Credit: Reuters/Lucas Jackson
NEW YORK (Reuters) – The best performing technology fund since the peak of the dot com boom did it all without owning Apple Inc (AAPL.O), whose soaring stock price has pushed the Nasdaq near a new record high.
The $941 million Fidelity Select IT Services fund (FBSOX.O) has returned an average of 10.9 percent a year since March 10, 2000, when the Nasdaq Composite hit its record high, according to Lipper data. That’s more than double any other technology fund tracked by Lipper, and trounces the 0.1 percent a year generated over the same period by the PowerShares QQQ ETF (QQQ.O), the most popular exchange traded fund tracking the Nasdaq.

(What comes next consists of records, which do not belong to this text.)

/-- A holder whose access has run out of time makes it again, and meets poison (02 R95). -/
def wakeHolder (s : State) (who : Holder) : State :=
  let f := fun (w : Wait) => if translated w then Wait.run else w
  match who with
  | .desc r d => { s with started := s.started.map fun (x : Started) => if x.ring = r ∧ x.idx = d then { x with wait := f x.wait } else x }
  | .set o => { s with sets := s.sets.map fun (x : Nat × SetX) => if x.1 = o then (x.1, { x.2 with wait := f x.2.wait }) else x }
  | .arm o => { s with arming := s.arming.map fun (a : Arming) => if a.obj = o then { a with wait := f a.wait } else a }
  | .load p => { s with loads := s.loads.map fun (l : Nat × Load) => if l.1 = p then (l.1, { l.2 with wait := f l.2.wait }) else l }
  | .req _ => s

/-- The access kind of a requester that sends no packet, for a record (03 R168). -/
def holderAccess (f : Flight) : Nat :=
  match f.who with
  | .set _ => 8
  | _ => if f.need = 1 then 7 else 8

/-- A request in flight reaches XLT_REQ_LIFE: it ends with poison and is recorded for its partition (02 R95). `id` is a
packet or aperture request's number, or `lifeFlight` + the number of an access in flight of a descriptor, a set, an arming
or a load. -/
def execXltReqLifeExpiry (id : Nat) (s : State) : Host.Outcome State Fault Refusal :=
  if lifeFlight ≤ id then
    match s.flights.find? fun f => f.id == id - lifeFlight with
    | some f =>
      if f.res.isSome then
        let t := { s with flights := s.flights.map fun (g : Flight) => if g.id = f.id then { g with poison := true } else g }
        .next (pump (watchUE (wakeHolder t f.who) 1 (t.homeSlice f.part f.addr) 0x0E f.part (holderAccess f) f.tag none 0 1))
      else .next s
    | none => .next s
  else match s.reqs.find? (·.id == id) with
  | some r =>
    if flies s (.req id) then
      let part := (r.look.map (·.2)).getD 16
      let t := setReq s (poisonWaits r)
      let t := watchUE t 1 (t.homeSlice part (pAddr r.pkt)) 0x0E part (pktReq id part 0 r.pkt).access (pSpace r.pkt) none 0 1
      .next (pump t)
    else .next s
  | none => .next s

/-- The member-list read of an ARM_SET ends (07 R307 step 3). -/
def execArmSetListReadDone (obj : Nat) (s : State) : Host.Outcome State Fault Refusal := .next (pump (armListDone s obj))

/-- A waited-on object has made the condition hold or fail (07 R305). -/
def execSyncWaitSatisfied (r : Ring) (d : Nat) (s : State) : Host.Outcome State Fault Refusal :=
  match findStarted s r.val d with
  | some x =>
    if dOpc x.words = 0x19 ∧ x.aux ≠ [] ∧ nthN x.aux 4 ≠ 0xFF then .next (pump (finishDesc s x (nthN x.aux 4) (nthN x.aux 5) 0))
    else .next s
  | none => .next s

/-- A SYNC_WAIT's TMO runs out; 0 means no limit (07 R305). -/
def execSyncWaitTmoExpiry (r : Ring) (d : Nat) (s : State) : Host.Outcome State Fault Refusal :=
  match findStarted s r.val d with
  | some x =>
    if dOpc x.words = 0x19 ∧ dOp x.words 2 0 32 ≠ 0 ∧ nthN x.aux 4 = 0xFF then .next (pump (finishDesc s x 0x0D (nthN x.aux 5) 0))
    else .next s
  | none => .next s

/-- An OPEN set's timer runs out (07 R306, R313): its limit is TMO, or SET_TMO where TMO is 0. -/
def execSetTimerExpiry (obj : Nat) (s : State) : Host.Outcome State Fault Refusal :=
  match kget obj s.sets with
  | some _ => .next (if oState (objW1 s obj) = 0 then pump (endSet s obj 3 true true) else s)
  | none => .next s

/-- A completing set's result is written and pushed (07 R311). -/
def execSetResultWritten (obj : Nat) (s : State) : Host.Outcome State Fault Refusal := .next (pump (completeSet s obj))

/-- Every tile of an invocation has ended: its targets are delivered and it completes (06 R285 steps 5 and 6). -/
def execProgramTilesDone (r : Ring) (d : Nat) (s : State) : Host.Outcome State Fault Refusal :=
  match findStarted s r.val d with
  | some x => match getInvoc s x with
    | some v =>
      if v.phase = 2 then .next (pump (dRun workStep runFuel (setInvoc s x { v with phase := 3 }) { x with wait := .run })) else .next s
    | none => .next s
  | none => .next s

/-- RUN_TMO of an invocation runs out; 0 means no limit (06 R289, R293). -/
def execProgRunTmoExpiry (r : Ring) (d : Nat) (s : State) : Host.Outcome State Fault Refusal :=
  match findStarted s r.val d with
  | some x => match getInvoc s x with
    | some v =>
      if s.rd PRT_PROG_CFG.RUN_TMO v.part ≠ 0 ∧ (v.phase = 1 ∨ v.phase = 2) then .next (pump (invocStop s x v)) else .next s
    | none => .next s
  | none => .next s

/-- A KEY_LOAD's blob has been read, or not (14 R531 steps 3 to 5). -/
def execKeyBlobReadDone (r : Ring) (d : Nat) (blob : Option (List Byte)) (s : State) : Host.Outcome State Fault Refusal :=
  .next (commitOr s (.blob r.val d blob))

/-- A ROUTE_STAGE's image has been read, or not (11 R441). -/
def execRouteImageReadDone (r : Ring) (d : Nat) (img : Option (List Byte)) (s : State) : Host.Outcome State Fault Refusal :=
  .next (commitOr s (.image r.val d img))

/-- An issuer access of a COPY has ended on the host link, or has run into FETCH_TMO (03 R669). -/
def execIssuerAccessDone (r : Ring) (d : Nat) (res : IssuerRes) (s : State) : Host.Outcome State Fault Refusal :=
  match findStarted s r.val d with
  | none => .next s
  | some x =>
    if dOpc x.words ≠ 0x01 ∨ x.wait ≠ .ext then .next s
    else
      let forget := fun (t : State) =>
        { t with xrd := { t.xrd with own := t.xrd.own.filter fun q => !(q.ring == r.val && q.idx == d &&
          (q.kind == .issuerRd || q.kind == .issuerWr)) } }
      match res with
      | .data bs =>
        if ringLoc1 s r.val ∨ x.buf ≠ [] then .next s
        else .next (pump (setStarted s { x with buf := (bs ++ List.replicate 64 0).take 64, wait := .run }))
      | .poison =>
        if ringLoc1 s r.val ∨ x.buf ≠ [] then .next s else .next (pump (setStarted s { x with bad := true, wait := .run }))
      | .err => if ringLoc1 s r.val then .next s else .next (pump (finishDesc s x 0x03 0 x.prog))
      | .tmo => .next (pump (finishDesc (forget s) x 0x0D 0 x.prog))

end Sys2Proof.Machine
end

“This is a fund that doesn’t have Google, doesn’t have Microsoft. This is a wholly different subset of technology than most investors are familiar with,” said Todd Rosenbluth, director of mutual fund research at SP Capital IQ.
The fund invests at least 80 percent of its assets in firms that provide day-to-day services such as payment processing and web hosting, rather than looking for those with zooming growth, said Kyle Weaver, 38, who has been lead portfolio manager of the fund since 2009. The fund has largely kept the same investment approach since its inception, he said.
“We’re looking for companies that have a high degree of recurring revenue that aren’t very glamorous and operate in the background of our lives instead of front and center,” he said.
Instead of Apple and other big household names of the Nasdaq, Weaver owns large positions in companies that few lay investors have heard of, such as Vantiv Inc (VNTV.N), a payments processing company, and data analytics company Cognizant Technology Solutions Corp (CTSH.O).
Still, the size of the bets the fund takes on companies may give investors pause, Rosenbluth said.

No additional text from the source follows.